Hudson’s Warren Street Will Look Completely Different to Allow Social Distancing

warren street

Hudson’s Warren Street in circa pre-pandemic

The City of Hudson is re-imagining its streets and sidewalks to allow businesses to operate and people to socially distance during the COVID-19 pandemic.

The ambitious plan calls for Warren Street – where the vast majority of the city’s businesses operate – to be shared by pedestrians and local vehicle traffic below Seventh Street on weekends. Most parking spaces on Warren Street would be occupied by city businesses and nonprofits seven days a week.

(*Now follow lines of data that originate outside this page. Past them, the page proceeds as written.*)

-- ==== Sys2Proof/Laws/PerInstr.lean ====
section
/-!
SUPPORT. For each instruction: well-formed fields decode from the encoded words to the instruction (R46, R55). An event of
the table has no words.
-/

namespace Sys2Proof.Laws

open Sys2Proof

/-- Decoding what is encoded answers the instruction, or the first row of its word for the rows that share one. -/
def Encoding.Statement (i : Instr) : Prop := RoundTrip i

namespace Encoding
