/-! ### Every instruction -/

/-- One alternative per shape of instruction: those that share an operation of the model share its lemma. -/
theorem nextOk_exec {s : State} (h : s.memOk) {i : Sys2Proof.Instr} : NextOk (exec i s) := by
  cases i with
  | yield => exact nextOk_execYield h
  | waitc => exact nextOk_execWaitc h
  | trap | sys | rdsr | nop => unfold exec; exact nextOk_issue h fun _ _ => h
  | bra | bz | bnz | bzm | bnzm => unfold exec; exact nextOk_branch h
  | brd => exact nextOk_execBrd h
  | call => unfold exec; exact nextOk_issue h fun _ _ => resOk_jump h
  | calli | ret | jmpi => unfold exec; exact nextOk_issue h fun _ _ => resOk_jumpPair h
  | loop => exact nextOk_execLoop h
  | sadd | ssub | smul | smulh | sand | sor | sxor | smov | saddI | ssubI | smulI | smulhI | sandI | sorI
   | sxorI | smovI | sshl | sshr | ssra | smin | smax | ssel | sshlI | sshrI | ssraI | sminI | smaxI | scmp
   | mpop | mfirst => unfold exec; exact nextOk_scalarOp h
  | sadd64 | ssub64 | sadd64I | ssub64I => unfold exec; exact nextOk_scalarOp64 h
  | mand | mor | mxor | mandn | mset | mmov => unfold exec; exact nextOk_maskOp h
  | wrsr => exact nextOk_execWrsr h
  | vwin => exact nextOk_execVwin h
  | reggrow => exact nextOk_execReggrow h
  | regshrink => exact nextOk_execRegshrink h
  | vadd | vsub | vmul | vmulh | vmad | vand | vor | vxor | vaddI | vsubI | vmulI | vmulhI | vmadI | vandI
   | vorI | vxorI | vshl | vshr | vsra | vmin | vmax | vsel | vshlI | vshrI | vsraI | vminI | vmaxI | vmov
   | vnot | vabs | vclz | vpopc | vbrev | vbfe | vbfi | vcmp => unfold exec; exact nextOk_vectorOp h
  | vadd64 | vmad64 | vadd64I | vmad64I => unfold exec; exact nextOk_vectorOp64 h
  | vidx => exact nextOk_execVidx h
  | vidxw => exact nextOk_execVidxw h
  | vlane => exact nextOk_execVlane h
  | vgets => exact nextOk_execVgets h
  | fadd | fsub | fmul | ffma | ffms | fnma | fmin | fmax | faddI | fsubI | fmulI | ffmaI | ffmsI | fnmaI
   | fminI | fmaxI | frcp | frsq | fsqrt | fex2 | flg2 | fsin | fcos | ftanh | fcmp | dcmp | hadd2 | hmul2
   | hfma2 | hmax2 | badd2 | bmul2 | bfma2 | bmax2 | cvtF32I32 | cvtI32F32 | cvtF32F64 | cvtI32F64 | cvtF32F16
   | cvtF16F32 | scale | dq8 | dq4 => unfold exec; exact nextOk_floatOp h
  | dadd | dsub | dmul | dfma | dfms | dnma | dmin | dmax | ddiv | dsqrt | drcp | drsq | dfloor | dceil | drne
   | dtrunc | cvtF64F32 | cvtF64I32 => unfold exec; exact nextOk_floatOp64 h
  | cvtqE4m3 | cvtqE5m2 | cvtqE2m1 | cvtqI8 => unfold exec; exact nextOk_cvtq h
  | perm | pup | pdn | pxor | pbcast | vote | redl | scanl => unfold exec; exact nextOk_crossOp h
  | ld => exact nextOk_execLd h
  | st => exact nextOk_execSt h
  | ldv => exact nextOk_execLdv h
  | lds => exact nextOk_execLds h
  | sts => exact nextOk_execSts h
  | atom => exact nextOk_execAtom h
  | atoms => exact nextOk_execAtoms h
  | red => exact nextOk_execRed h
  | ldw => exact nextOk_execLdw h
  | fence => exact nextOk_execFence h
  | cctl => exact nextOk_execCctl h
  | pref => exact nextOk_execPref h
  | migr => exact nextOk_execMigr h
  | cpy => exact nextOk_execCpy h
  | cpym => exact nextOk_execCpym h
  | cpys => exact nextOk_execCpys h
  | rinit => exact nextOk_execRinit h
  | rwait => exact nextOk_execRwait h
  | rrel => exact nextOk_execRrel h
  | rqry => exact nextOk_execRqry h
  | gang => exact nextOk_execGang h
  | mma | mdist => unfold exec; exact nextOk_mmaOp h
  | mtopk => exact nextOk_execMtopk h
  | mfence => exact nextOk_execMfence h
  | mzero => exact nextOk_execMzero h
  | mrd => exact nextOk_execMrd h
  | mwr => exact nextOk_execMwr h
  | snap => exact nextOk_execSnap h
  | sacq | srel | vqry | vpin | vunpin => unfold exec; exact nextOk_snapOp h
  | vstep => exact nextOk_execVstep h
  | hgath | hred | hcvt => unfold exec; exact nextOk_stackOp h
  | hqry => exact nextOk_execHqry h
  | cpostPut | cpostrContrib | cpostLand | cpostrLandr => unfold exec; exact nextOk_postOpnd h
  | carmArm | carmFire | carmFree | carmSet | carmAdd => unfold exec; exact nextOk_carmOpnd h
  | chalo | cqry => unfold exec; exact nextOk_collOp h
  | cwait => exact nextOk_execCwait h
  | gemit | gflush | pxrate => unfold exec; exact nextOk_frontOp h
  | pxin => exact nextOk_execPxin h
  | pxout => exact nextOk_execPxout h
  | march | msmp | mhash => unfold exec; exact nextOk_samplerOp h
  | mqry => exact nextOk_execMqry h
  | ctxnew | ctxgrant | ctxrevoke | ctxrunRun | ctxstopSlice | ctxsave | ctxload | ctxq | ctxrunResume
   | ctxrunReply | ctxstopHalt => unfold exec; exact nextOk_ctxCommand h
  | tret => exact nextOk_execTret h
  | trefl => exact nextOk_execTrefl h
  | tclr => exact nextOk_execTclr h
  | scrub => exact nextOk_execScrub h
  | alog => exact nextOk_execAlog h
  | keyselBind => exact nextOk_execKeyselBind h
  | spawn => exact nextOk_execSpawn h
  | cont => exact nextOk_execCont h
  | jdec => exact nextOk_execJdec h
  | lcancel => exact nextOk_execLcancel h
  | lstat => exact nextOk_execLstat h
  | exit => exact nextOk_execExit h
  | bar => exact nextOk_execBar h
  | cbar => exact nextOk_execCbar h
  | join => exact nextOk_execJoin h
  | pxkill => exact nextOk_execPxkill h
  | keyselUnbind => unfold exec; exact nextOk_keyselCommand h
  | queueKick => exact nextOk_execQueueKick h
  | queueEnable => exact nextOk_execQueueEnable h
  | queueDisable => exact nextOk_execQueueDisable h
  | launchSlotFree => exact nextOk_execLaunchSlotFree h
  | hierarchyEntryFree | candidateUrgent | replayWrite | belowThrottleTemperature => unfold exec; exact h
  | aggregatorWindowClose => unfold exec; exact memOk_closeWindow h
  | launchExpand => exact nextOk_execLaunchExpand h
  | batchPlace => exact nextOk_execBatchPlace h
  | batchStart => exact nextOk_execBatchStart h
  | batchComplete => exact nextOk_execBatchComplete h
  | cancelForceEnd => exact nextOk_execCancelForceEnd h
  | queueRefusal => exact nextOk_execQueueRefusal h
  | queueResend => exact nextOk_execQueueResend h
  | commandAccept => exact nextOk_execCommandAccept h
  | loadComplete => exact nextOk_execLoadComplete h
  | storeComplete => exact nextOk_execStoreComplete h
  | engineResultLand => exact nextOk_execEngineResultLand h
  | faultRecordDeferred => exact nextOk_execFaultRecordDeferred h
  | traySave => exact nextOk_execTraySave h
  | clusterRegionSave => exact nextOk_execClusterRegionSave h
  | yieldWake => exact nextOk_execYieldWake h
  | joinMerge => exact nextOk_execJoinMerge h
  | reggrowGrant => exact nextOk_execReggrowGrant h
  | reggrowDeadlockEvict => exact nextOk_execReggrowDeadlockEvict h
  | trayResourceReturn => exact nextOk_execTrayResourceReturn h
  | gangLatchTimeout => exact nextOk_execGangLatchTimeout h
  | parkTimeout | chainTimeout => unfold exec; exact memOk_whenPark h
  | rootWrite => unfold exec; exact memOk_rootWrite h
  | invalidationKick => unfold exec; exact memOk_invKick (memOk_onCtx h)
  | invalidationComplete => exact nextOk_execInvalidationComplete h
  | homeRead => exact nextOk_execHomeRead h
  | homeOwn => exact nextOk_execHomeOwn h
  | homeAtomic => unfold exec; exact nextOk_execHomeAtomic h
  | homeUpdate => exact nextOk_execHomeUpdate h
  | homeEvict => unfold exec; exact memOk_homeEvict h
  | homeEngineAccess => exact nextOk_execHomeEngineAccess h
  | turnClockReport => exact nextOk_execTurnClockReport h
  | prefetchIssue => exact nextOk_execPrefetchIssue h
  | donateWrite => exact nextOk_execDonateWrite h
  | cowSwitch => exact nextOk_execCowSwitch h
  | snapshotOpComplete => exact nextOk_execSnapshotOpComplete h
  | migrComplete => exact nextOk_execMigrComplete h
  | copyComplete => exact nextOk_execCopyComplete h
  | cpymGroupTimeout => exact nextOk_execCpymGroupTimeout h
  | matrixOpComplete => exact nextOk_execMatrixOpComplete h
  | stackOpComplete => exact nextOk_execStackOpComplete h
  | samplerOpComplete => exact nextOk_execSamplerOpComplete h
  | contextOpComplete => exact nextOk_execContextOpComplete h
  | ualinkUnitArrive => exact nextOk_execUalinkUnitArrive h
  | remoteAccessArrive => exact nextOk_execRemoteAccessArrive h
  | ualinkAck | ualinkFaultCompletion | ualinkUnitTimeout => unfold exec; exact memOk_podAnswer h
  | ualinkNack => unfold exec; exact memOk_podNack h
  | ualinkResend => exact nextOk_execUalinkResend h
  | remoteRetryTimeout => exact nextOk_execRemoteRetryTimeout h
  | ualinkPortDown => exact nextOk_execUalinkPortDown h
  | linkDown => exact nextOk_execLinkDown h
  | primitiveArrive => exact nextOk_execPrimitiveArrive h
  | watermarkArrive => exact nextOk_execWatermarkArrive h
  | tileRasterise => exact nextOk_execTileRasterise h
  | pixelTrayPlace => exact nextOk_execPixelTrayPlace h
  | exportCommit => exact nextOk_execExportCommit h
  | passEnd => exact nextOk_execPassEnd h
  | quantumExpiry => exact nextOk_execQuantumExpiry h
  | sliceBudgetExpiry => exact nextOk_execSliceBudgetExpiry h
  | unitStop => exact nextOk_execUnitStop h
  | registerWrite => exact nextOk_execRegisterWrite h
  | rdmaWrite => exact nextOk_execRdmaWrite h
  | rdmaRead => exact nextOk_execRdmaRead h
  | unsupportedRequest => exact nextOk_execUnsupportedRequest h
  | identify | health => unfold exec; exact memOk_always h h
  | attest => exact nextOk_execAttest h
  | semacq => exact nextOk_execSemacq h
  | semrel => exact nextOk_execSemrel h
  | qpbind => exact nextOk_execQpbind h
  | evset => exact nextOk_execEvset h
  | rootring => exact nextOk_execRootring h
  | fwload => exact nextOk_execFwload h
  | keyroll => unfold exec; exact memOk_atS2 h h
  | rootwr => exact nextOk_execRootwr h
  | podidx => exact nextOk_execPodidx h
  | ckpt => exact nextOk_execCkpt h
  | ckptabort => exact nextOk_execCkptabort h
  | ckptComplete => exact nextOk_execCkptComplete h
  | semaphoreLeaseExpiry => exact nextOk_execSemaphoreLeaseExpiry h
  | powerGood => exact nextOk_execPowerGood h
  | stageS0Complete => exact nextOk_execStageS0Complete h
  | stageS1Complete => exact nextOk_execStageS1Complete h
  | stageS2Reached => exact nextOk_execStageS2Reached h
  | thermalThrottle => exact nextOk_execThermalThrottle h
  | thermalTrip => exact nextOk_execThermalTrip h
  | unassignedEncoding => unfold exec; exact nextOk_execUnassignedEncoding h
  | uncorrectableError => exact nextOk_execUncorrectableError h
  | powerLoss => exact nextOk_execPowerLoss
  | remoteNak => unfold exec; exact memOk_ckptStop h
  | malformedCommand => exact nextOk_execMalformedCommand h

The idea is to allow storefronts in the city, many of which are too small to allow for social distancing, to expand outdoors, and for the sidewalks to spread onto Warren Street on the weekends so pedestrians can keep their six feet.

Peter Spear, the creator of FUTURE HUDSON and one of the plan’s designers, said during an interview the plan was good for Hudson in two ways.

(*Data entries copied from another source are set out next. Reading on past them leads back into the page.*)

/-- R173, an inference the spec marks as its own ("The block is total."): every state has a next state at every edge, for
every value of every input; a unit is accepted as soon as the buffer can hold an item; the only refusals are a unit other
than 0 or 1 in the wide input and a bad code table. -/
def Obligations.NothingEverStops : Prop :=
  (∀ s : State, ∃ t, step s = .next t) ∧ (∀ s : State, RunsForever s) ∧
  (∀ (i : Instr) (s : State), ∃ t, exec i s = .next t) ∧
  (∀ (s : State) (p : Pins), p.rst = false → p.inValid = true → s.obufValid = false ∨ p.outReady = true →
    inFire p s = true) ∧
  (∀ (lut : Memory) (inv : Bool) (d : DecodeState) (v : Nat) (r : Refusal),
    decodeWideUnit lut inv d v = .error r → r = .unitNotBinary v ∧ v ≠ 0 ∧ v ≠ 1) ∧
  (∀ (t : CodeTable) (c : Bool) (r : Refusal), construct t c = .refused r → ∃ d, r = .codeTable d ∧ ¬ t.Accepted) ∧
  (∀ (t : CodeTable) (ps : List Pins) (r : Refusal), State.powerUp t ps = .refused r → ∃ d, r = .codeTable d ∧ ¬ t.Accepted)

/-- The decode step of a model input wider than one bit refuses any unit but 0 and 1 and maps none of them to a bit (the
clause of R67 about IN1). -/
def Obligations.WideUnitsRefused : Prop :=
  ∀ (lut : Memory) (inv : Bool) (d : DecodeState),
    decodeWideUnit lut inv d 0 = .ok (decodeStep lut inv d false) ∧
    decodeWideUnit lut inv d 1 = .ok (decodeStep lut inv d true) ∧
    ∀ v, 2 ≤ v → decodeWideUnit lut inv d v = .error (.unitNotBinary v)

/-! ### The code table and the ROM -/

/-- R120: an instance is made, at construction or at power-up, exactly for the tables of 128 entries that meet the four
conditions, and any other table is refused. That a list of another length is refused too is read from "128 unsigned
integers" (log 13). -/
def Obligations.TablesAcceptedExactly : Prop :=
  ∀ (t : CodeTable) (c : Bool),
    (t.Accepted ↔
      t.length = 128 ∧
      (∀ s < 128, 1 ≤ codeOf t s ∧ codeOf t s ≤ 4095) ∧
      (∀ s < 128, hasDoubleZero (pattern t s) = false) ∧
      (∀ s < 128, (pattern t s).getLast? = some true) ∧
      (∀ s < 128, ∀ r < 128, codeOf t s = codeOf t r → s = r)) ∧
    (t.Accepted → construct t c = .next { State.reset with lut := buildLut t, invertQ := c }) ∧
    (¬ t.Accepted → ∃ d, construct t c = .refused (.codeTable d)) ∧
    ∀ ps : List Pins,
      (t.Accepted → State.powerUp t ps = .next { State.unreset ps with lut := buildLut t }) ∧
      (¬ t.Accepted → ∃ d, State.powerUp t ps = .refused (.codeTable d))

/-- The default table (R121; its values are the spec's general knowledge, log 5): accepted, smallest 1 (SP), largest 955,
pattern lengths 1 to 10, and the two values the source gives. -/
def Obligations.DefaultTableProperties : Prop :=
  CodeTable.Accepted defaultCodeTable ∧
  (∀ s < 128, 1 ≤ codeOf defaultCodeTable s ∧ codeOf defaultCodeTable s ≤ 955 ∧
    1 ≤ (pattern defaultCodeTable s).length ∧ (pattern defaultCodeTable s).length ≤ 10) ∧
  codeOf defaultCodeTable 32 = 1 ∧ codeOf defaultCodeTable 29 = 955 ∧
  codeOf defaultCodeTable 0 = 683 ∧ codeOf defaultCodeTable 1 = 731

/-- R122: the ROM of an accepted table, index by index. -/
def Obligations.RomInvertsCodeTable : Prop :=
  ∀ t : CodeTable, t.Accepted →
    (∀ i < 4096, ∀ s < 128, codeOf t s = i → (buildLut t).read i = 1#1 ++ BitVec.ofNat 7 s) ∧
    (∀ i < 4096, (∀ s < 128, codeOf t s ≠ i) → (buildLut t).read i = 0x00#8) ∧
    (buildLut t).read 0 = 0x00#8

/-- R123: the ROM is a constant of the instance: no run of steps, resets included, changes it, and it is there from
power-up, for every accepted table. -/
def Obligations.RomIsConstant : Prop :=
  (∀ (k : Nat) (s t : State), Host.Core.run Sys2Proof.core k s = .next t → t.lut = s.lut) ∧
  ∀ (c : CodeTable) (ps : List Pins), c.Accepted → ∃ s, State.powerUp c ps = .next s ∧ s.lut = buildLut c

/-- The ROM's canonical form (log 10; its addresses rise and lie in 0..4095, R40, R47): construction and power-up make it
and every step keeps it. -/
def Obligations.RomFormKept : Prop :=
  (∀ (c : CodeTable) (inv : Bool) (t : State), construct c inv = .next t → t.lut.wf ∧ LutWordsWf t.lut) ∧
  (∀ (c : CodeTable) (ps : List Pins) (t : State), State.powerUp c ps = .next t → t.lut.wf ∧ LutWordsWf t.lut) ∧
  ∀ s t : State, s.lut.wf → LutWordsWf s.lut → step s = .next t → t.lut.wf ∧ LutWordsWf t.lut

/-- R41: the ROM is read only in T00, only when `ovf = 0` and `acc ≠ 0`, and only at index `acc`: two ROMs that agree there
give the same step. -/
def Obligations.RomReadOnlyAtBoundary : Prop :=
  ∀ (lut lut' : Memory) (inv : Bool) (d : DecodeState) (b : Bool),
    (d.lwz = true → (b ^^ inv) = false → d.ovf = false → d.acc ≠ 0#12 → lut.read d.acc.toNat = lut'.read d.acc.toNat) →
    decodeStep lut inv d b = decodeStep lut' inv d b

/-! ### The register form and the source's form -/

/-- R27: the register pair answers the three questions the emission policy asks of `A`. That the outputs are equal is an
inference the spec marks as its own ("the same output stream"). -/
def Obligations.RegisterPairAnswersForSource : Prop :=
  ∀ (lut : Memory) (d : DecodeState) (a : SourceState), Represents d a →
    (d.ovf = false → a.A = d.acc.toNat ∧ a.A < 4096) ∧
    (d.ovf = true → 4096 ≤ a.A ∧ d.acc.toNat = a.A % 4096) ∧
    (a.A = 0 ↔ d.ovf = false ∧ d.acc = 0#12) ∧ (4096 ≤ a.A ↔ d.ovf = true) ∧
    boundary lut d = sourceBoundary lut a.A

/-- R87, an inference the spec marks as its own ("So the outputs are equal."): on every unit stream from reset the register
form represents the unbounded form and makes the same items, and a source whose accumulator wraps at any width of at least
14 bits reports `A ≥ 4096` exactly when the unbounded one does and makes the same items. -/
def Obligations.AllAccumulatorFormsAgree : Prop :=
  ∀ (lut : Memory) (inv : Bool) (u : List Bool),
    Represents (decodeUnits lut inv DecodeState.start u).1 (runUnits (sourceStep lut inv) SourceState.start u).1 ∧
    (decodeUnits lut inv DecodeState.start u).2 = (runUnits (sourceStep lut inv) SourceState.start u).2 ∧
    ∀ w, 14 ≤ w →
      (4096 ≤ (runUnits (wrappingStep w lut inv) SourceState.start u).1.A ↔
        4096 ≤ (runUnits (sourceStep lut inv) SourceState.start u).1.A) ∧
      (runUnits (wrappingStep w lut inv) SourceState.start u).2 = (runUnits (sourceStep lut inv) SourceState.start u).2

/-- R124: the lookup function, its bound check answered by `ovf`, and the causes its two unknown cases get. -/
def Obligations.LookupWithBoundCheck : Prop :=
  ∀ (lut : Memory) (d : DecodeState) (a : SourceState), Represents d a → a.A ≠ 0 →
    (d.ovf = true → lookup lut a.A = .unknown ∧ boundary lut d = some { byte := 0x3F#8, cause := 0b10#2 }) ∧
    (d.ovf = false → (lut.read d.acc.toNat)[7] = false →
      lookup lut a.A = .unknown ∧ boundary lut d = some { byte := 0x3F#8, cause := 0b01#2 }) ∧
    (d.ovf = false → (lut.read d.acc.toNat)[7] = true →
      lookup lut a.A = .symbol ((lut.read d.acc.toNat).extractLsb' 0 7) ∧
      boundary lut d = some { byte := 0#1 ++ (lut.read d.acc.toNat).extractLsb' 0 7, cause := 0b00#2 })

/-- R86: the accumulator goes to zero at a boundary, and between boundaries it never decreases; in the registers, `ovf`
stays set until a boundary. -/
def Obligations.AccumulatorOnlyGrows : Prop :=
  ∀ (lut : Memory) (inv : Bool) (a : SourceState) (d : DecodeState) (b : Bool),
    (a.lwz = true → (b ^^ inv) = false → (sourceStep lut inv a b).1.A = 0) ∧
    (a.lwz = false ∨ (b ^^ inv) = true → a.A ≤ (sourceStep lut inv a b).1.A) ∧
    (d.lwz = true → (b ^^ inv) = false →
      (decodeStep lut inv d b).1.acc = 0#12 ∧ (decodeStep lut inv d b).1.ovf = false) ∧
    (d.lwz = false ∨ (b ^^ inv) = true → d.ovf = true → (decodeStep lut inv d b).1.ovf = true)

/-! ### Invariants -/

/-- R28, an inference the spec marks as its own ("Reachable-state invariant."): the shape of the decode state holds after
reset and every step keeps it. -/
def Obligations.AccumulatorShapeKept : Prop :=
  DecodeState.start.Shaped ∧
  ∀ s t : State, s.dec.Shaped → step s = .next t → t.dec.Shaped

/-- The invariants of the statements below hold at reset. -/
def Obligations.InvariantsHoldAtReset : Prop :=
  State.reset.dec.Shaped ∧ State.reset.BufferApart ∧ State.reset.LevelsAgree ∧ State.reset.lut.wf ∧
  LutWordsWf State.reset.lut

/-- Every step keeps the agreement of the two levels (R147, R148, R6). The records it is about are the model's own (log 3). -/
def Obligations.LevelsAgreeKept : Prop :=
  ∀ s t : State, s.LevelsAgree → step s = .next t → t.LevelsAgree

/-- R148, an inference the spec marks as its own ("The prefix lacks at most the one item still in the buffer."): over a run
of any length, the items taken are a prefix of the items the decode step gives on the units taken, and lack at most the one
item still in the buffer. -/
def Obligations.ItemsTakenArePrefix : Prop :=
  ∀ (k : Nat) (s t : State), s.LevelsAgree → Host.Core.run Sys2Proof.core k s = .next t →
    t.host.itemsTaken <+: (decodeUnits t.lut t.invertQ DecodeState.start t.host.unitsTaken).2 ∧
    (decodeUnits t.lut t.invertQ DecodeState.start t.host.unitsTaken).2 = t.host.itemsTaken ++ t.waiting ∧
    t.waiting.length ≤ 1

“Our heath depends on the best use of the space that we have – both physical health, like stopping the spread of the virus, but also clearly the economic health of the city depends on giving businesses that same space to operate,” he said.

Forty percent of businesses in Hudson are at the risk of collapse due to the COVID-19 shutdown, according to the Hudson Hospitality Taskforce.

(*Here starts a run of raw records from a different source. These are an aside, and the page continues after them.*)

-- ==== Sys2Proof/Laws/Ops.lean ====
section
/-! SUPPORT. Each shared operation of the cycle once: what the transfers of an edge do, what an operation run by an accepted
unit does, and what a step can be. -/

namespace Sys2Proof.Machine

/-- All that making an instance from a code table can do (spec/42_lookup_table.md R120). -/
theorem withTable_cases (t : CodeTable) (s : State) :
    (t.Accepted ∧ withTable t s = .next { s with lut := buildLut t }) ∨
    (¬ t.Accepted ∧ ∃ d, withTable t s = .refused (.codeTable d)) := by
  unfold withTable CodeTable.Accepted
  cases h : CodeTable.check t with
  | none => exact .inl ⟨rfl, rfl⟩
  | some d => exact .inr ⟨by simp, d, rfl⟩

theorem inReady_iff (p : Pins) (s : State) :
    inReady p s = true ↔ p.rst = false ∧ (s.obufValid = false ∨ p.outReady = true) := by
  simp [inReady]

theorem outValid_iff (p : Pins) (s : State) : outValid p s = true ↔ s.obufValid = true ∧ p.rst = false := by
  simp [outValid]

theorem inFire_iff (p : Pins) (s : State) :
    inFire p s = true ↔ p.rst = false ∧ p.inValid = true ∧ (s.obufValid = false ∨ p.outReady = true) := by
  simp [inFire, inReady]; tauto

theorem outFire_iff (p : Pins) (s : State) :
    outFire p s = true ↔ p.rst = false ∧ s.obufValid = true ∧ p.outReady = true := by
  simp [outFire, outValid]; tauto

/-- There is no transfer at an edge of reset (spec/60_exceptions.md R174). -/
theorem transfers_of_rst {p : Pins} (h : p.rst = true) (s : State) : transfers p s = s := by
  simp [transfers, inFire, outFire, h]

@[simp] theorem transfers_dec (p : Pins) (s : State) : (transfers p s).dec = s.dec := by
  unfold transfers; cases outFire p s <;> cases inFire p s <;> rfl
@[simp] theorem transfers_invertQ (p : Pins) (s : State) : (transfers p s).invertQ = s.invertQ := by
  unfold transfers; cases outFire p s <;> cases inFire p s <;> rfl
@[simp] theorem transfers_lut (p : Pins) (s : State) : (transfers p s).lut = s.lut := by
  unfold transfers; cases outFire p s <;> cases inFire p s <;> rfl
@[simp] theorem transfers_byte (p : Pins) (s : State) : (transfers p s).obufByte = s.obufByte := by
  unfold transfers; cases outFire p s <;> cases inFire p s <;> rfl
@[simp] theorem transfers_cause (p : Pins) (s : State) : (transfers p s).obufCause = s.obufCause := by
  unfold transfers; cases outFire p s <;> cases inFire p s <;> rfl
@[simp] theorem transfers_edges (p : Pins) (s : State) : (transfers p s).host.edges = s.host.edges := by
  unfold transfers; cases outFire p s <;> cases inFire p s <;> rfl
theorem transfers_valid (p : Pins) (s : State) :
    (transfers p s).obufValid = (s.obufValid && !outFire p s) := by
  unfold transfers; cases h : outFire p s <;> cases inFire p s <;> simp
theorem transfers_units (p : Pins) (s : State) :
    (transfers p s).host.unitsTaken = s.host.unitsTaken ++ (if inFire p s then [p.inBit] else []) := by
  unfold transfers; cases outFire p s <;> cases inFire p s <;> simp
theorem transfers_items (p : Pins) (s : State) :
    (transfers p s).host.itemsTaken = s.host.itemsTaken ++ (if outFire p s then [s.shownItem] else []) := by
  unfold transfers; cases outFire p s <;> cases inFire p s <;> simp

/-- The item that waits either leaves at this edge or waits on. -/
theorem transfers_items_waiting (p : Pins) (s : State) :
    (transfers p s).host.itemsTaken ++ (transfers p s).waiting = s.host.itemsTaken ++ s.waiting := by
  unfold transfers
  cases h : outFire p s <;> cases inFire p s <;> simp [State.waiting, State.shownItem]
  all_goals (simp [(outFire_iff p s).mp h |>.2.1])

/-- The operation that the selector of an accepted unit names does what the decode step does with the unit: the two levels
take the same transition (spec/00_scope.md R6). -/
theorem exec_selected (s : State) (b : Bool) :
    exec (decode (.sel (selector s.dec.lwz (effectiveBit b s.invertQ)))) s =
      .next (s.commit (decodeStep s.lut s.invertQ s.dec b)) := by
  rw [decodeStep_eq]
  cases s.dec.lwz <;> cases effectiveBit b s.invertQ <;> rfl

/-- What one edge can do: a reset, the step of an accepted unit, or the transfers alone. -/
theorem clockEdge_cases (p : Pins) (s : State) :
    (p.rst = true ∧ clockEdge p s = .next (s.constructed p.cfgInvert)) ∨
    (p.rst = false ∧ inFire p s = true ∧
      clockEdge p s = .next ((transfers p s).commit (decodeStep s.lut s.invertQ s.dec p.inBit))) ∨
    (p.rst = false ∧ inFire p s = false ∧ clockEdge p s = .next (transfers p s)) := by
  cases hr : p.rst
  · cases hf : inFire p s
    · right; right
      simp [clockEdge, edgeRuns, hr, hf]
    · right; left
      refine ⟨rfl, rfl, ?_⟩
      have := exec_selected (transfers p s) p.inBit
      simpa [clockEdge, edgeRuns, fetchCode, hr, hf] using this
  · left
    simp [clockEdge, edgeRuns, fetchCode, hr, transfers_of_rst hr, decode, exec, execReset]

/-- What a step can be: nothing with no edge left, else the next edge. -/
theorem step_cases (s : State) :
    (s.host.edges = [] ∧ step s = .next s) ∨
    ∃ p rest, s.host.edges = p :: rest ∧ step s = clockEdge p (s.withEdges rest) := by
  unfold step nextEdge
  cases s.host.edges with
  | nil => exact .inl ⟨rfl, rfl⟩
  | cons p rest => exact .inr ⟨p, rest, rfl, rfl⟩

/-- Every instruction has a next state. -/
theorem exec_next (i : Instr) (s : State) : ∃ t, exec i s = .next t := by
  cases i <;> exact ⟨_, rfl⟩

end Sys2Proof.Machine
end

Slumping sales and the potential closing of businesses would also gravely impact the city’s sales tax revenue and other sources of income.

Non-property tax revenues for the city could fall between 10 and 23 percent for the year, according to a report by the city treasurer.

The “shared streets” plan was presented to the city during a virtual town hall on Thursday, where the designers – all but one city residents – and Mayor Kamal Johnson answered emailed questions.

A still from Hudson’s shared streets presentation.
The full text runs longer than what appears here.